Likewise, Alderson B put it succinctly:

 

"My judgment proceeds upon the ground that if you make a thing lawful to be done, it is lawful in all its consequences; and one of its consequences is that what may be stated by a person in a lawful examination, may be received as evidence against him"(at p.175).

 

(2)        The principle that invalidates incriminatory answers not given voluntarily, does not operate here for another reason as well. It is a leading rule that an official document kept by or found in the possession of a public official must be accessible to the representatives of the public and generally to the entire public, and it can serve as prima facie evidence of the truth of its contents. And its presentation in evidence, even if it tends to incriminate the public official or any other person, is not to be barred unless the law otherwise prescribes or if for some other lawful reason that official or other person is protected against disclosure of the document and its presentation in court.
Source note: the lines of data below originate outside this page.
-- ==== Sys2Proof/Machine/Modes.lean ====
section
/-! DEFINITION. SET_MODE and the ends of transitions (chapter "Operating modes and transitions", R38 to R49; R403, R455, R560,
R651). -/

namespace Sys2Proof.Machine

/-- A mode accepts the profile (R49). -/
def Mode.fitsProfile (m : Mode) (dense : Bool) : Bool :=
  match m with
  | .webDense => dense
  | .webFast => !dense
  | _ => true

/-- A DMA channel is RUNNING or ABORTING (R44). -/
def State.dmaBusy (s : State) : Bool := s.dma.chans.any (fun c => c.2.state == .running || c.2.state == .aborting)

/-- AX_A is at rest with an empty queue (R403). -/
def State.axAtRest (s : State) : Bool := !(s.axis 0).running && (s.axis 0).queue.isEmpty && (s.axis 0).v == 0 && !(s.axis 0).owned

/-- Why a permitted SET_MODE is refused, if it is (R44, R49, R165, R191, R403, R439, R455, R651); `t` are the tables that will be
in force and `all` says that every repeated check applies. -/
def State.modeFault (m : Mode) (t : Tables) (all : Bool) (s : State) : Option Nat :=
  if s.mode.mode == .thermalHold && !s.therm.released then some cState
  else if (m == .standby || m == .diagnose || m == .scrub) && s.anyAxisBusy then some cState
  else if (m == .standby || m == .scrub) && s.dmaBusy then some cState
  else if !m.isCapture then none
  else if s.dramHw then some cHw
  else if !m.fitsProfile s.dense then some cState
  else if m == .sheetScan && !s.axAtRest then some cState
  else
    match s.applyFault t s.staged.keys.eraseDups all with
    | some e => some e
    | none =>
      if m.isRun && s.hasRing && !check191 s.ring.cap t then some cRange
      else if m == .sheetScan && s.rst.uzsId == 0 && t.ltSrc.src == 3 then some cState
      else none

/-- A change between capture modes is accepted: it is an apply that carries the mode (R41, R198). -/
def State.changeMode (n : Nat) (m : Mode) (when_ : Nat) (target : BitVec 32) (s : State) : Res :=
  if when_ = 1 && !s.targetOk target then .fail cState [] s
  else
    let tgt := if when_ = 1 then some target else if s.isMaster then some (s.nextSeq + 2) else none
    let s1 := s.startApply n tgt (some m)
    .go { s1 with mode := { s1.mode with target := m, transit := true } }

/-- Entry into a capture mode from IDLE is accepted, with the row-stagger buffer (R253). -/
def State.acceptCapture (n : Nat) (m : Mode) (t : Tables) (s : State) : Res :=
  let lb := stagLine s.board.member t
  let size := (t.stagger + 2) * lb
  match s.findRoom s.protSize s.dramSize size with
  | none => .fail cResource [] s
  | some base =>
    .go ({ s with aln := { s.aln with stagBase := base, stagSize := size, stagLb := lb } }.transTo m (some n) 0)

/-- What SET_MODE does. -/
def State.setModeBody (n : Nat) (m : Mode) (when_ : Nat) (target : BitVec 32) (s : State) : Res :=
  let old := s.mode.mode
  let t := s.willBe true s.staged.keys.eraseDups
  if s.mode.transit then .fail cBusy [] s
  else if m == old then .ok (le 8 0) [] s
  else if !permits old m then .fail cState [] s
  else if old.isCapture && m.isCapture && s.mode.apply.isSome then .fail cBusy [] s
  else
    match s.modeFault m t (old == .idle) with
    | some e => .fail e [] s
    | none =>
      if old.isCapture && m.isCapture then s.changeMode n m when_ target
      else if m.isCapture then s.acceptCapture n m t
      else if old.isCapture then .go (((s.dropApply cAborted).stopTriggers).transTo .idle (some n) 0)
      else .go (s.transTo m (some n) (if m == .standby then s.ring.pages.length else 0))

/-- SET_MODE (R38, R562). -/
def takeSetMode (h : Hdr) (mode when_ : BitVec 8) (target : BitVec 32) (s : State) : State :=
  s.take h 0x0101 [.c] true (some 0) ((Mode.ofCode mode.toNat).isSome && decide (when_.toNat ≤ 1)) (fun s =>
    s.setModeBody h.ctx.toNat ((Mode.ofCode mode.toNat).getD .boot) when_.toNat target)

/-- SET_MODE. -/
def execSetMode (h : Hdr) (mode when_ : BitVec 8) (target : BitVec 32) (s : State) : Host.Outcome State Fault Refusal :=
  (takeSetMode h mode when_ target s).out

/-- MODE_TRANSITION_DONE (R36, R38): the transition in progress completes, once what it waits for is over. -/
def execModeTransitionDone (t : Nat) (s : State) : Host.Outcome State Fault Refusal := ((s.atTime t).arrive).out

/-- SCRUB_COMPLETE (R46): job data are erased, the scrub pass is complete, and IDLE is entered. The Skillet store is erased with
the service working memory, which leaves every group with EN = 0 (R346). -/
def execScrubComplete (t : Nat) (s : State) : Host.Outcome State Fault Refusal :=
  let s1 := s.atTime t
  if s1.mode.mode == .scrub && !s1.mode.transit then
    let s2 := { s1 with
      dram := { s1.dram with mem := [], poison := [], pos := 0, passes := s1.dram.passes + 1 },
      active := { s1.active with sklMap := [] }, shadow := { s1.shadow with sklMap := [] },
      skl := { s1.skl with map := [], groups := [], snap := [] } }
    ((s2.idleEntry).modeTo .idle).out
  else s1.out

end Sys2Proof.Machine
end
The reason is that the State requires it to be kept and does not ask of the official to commit an offence. "If in the course of committing the crime he makes entries, the criminality of the entries exists by his own choice and election, not by compulsion of law" (Wigmore on Evidence (3rd ed.) para. 1259c, p. 349). 349).

 

            This reason is equally operative with regard to records which the law requires the citizen to keep, including returns and other documents made under statutory requirement. These documents are not merely the private papers of the citizen which he can conceal and prevent their disclosure as evidence in court. They possess a public character and therefore if lawfully obtained are valid evidence: Wilson v U.S. (19); Davis v U.S. (20); Shapiro v U.S. (21). The public has an interest in their non-concealment and their availability for every lawful purpose. This interest prevails over the private interest of their owner to prevent disclosure.

 

(3) Although pleaded, there was in fact no proof that the declaration of capital was given under compulsion of "threat" of criminal sanction hanging over the appellant in the event of his non-compliance. The notice sent to him asked him to present a declaration in the form attached. The form follows sec. 45 of the Ordinance but contains no notice or warning that non-delivery of the required declaration is an offence under the law. True, every person is presumed to know the law. That is a legal presumption. It is another question whether in fact the appellant was aware of the statutory penal sections and as a result of such knowledge complied with the request but otherwise would not have done so. The burden of proof that the evidence which the appellant wishes to exclude was given voluntarily is, we know, upon the prosecution. A plea of improper influence exercised on the defendant, in consequence of which he confessed, must be explicit so that the prosecution knows what case it has to meet. Here the appellant neither attested nor pleaded that he knew of the statutory penal sections and these it was which moved him to respond to the request and deliver the declaration of capital involved. In point of fact, there was no proof of the kind of influence exerted on the appellant that would justify the declaration being invalidated as evidence. The form asked the appellant to give correct particulars and to complete the form accurately. There is no reason for assuming that as a consequence he was influenced to include incorrect statements in the declaration: R. v Colpus (10).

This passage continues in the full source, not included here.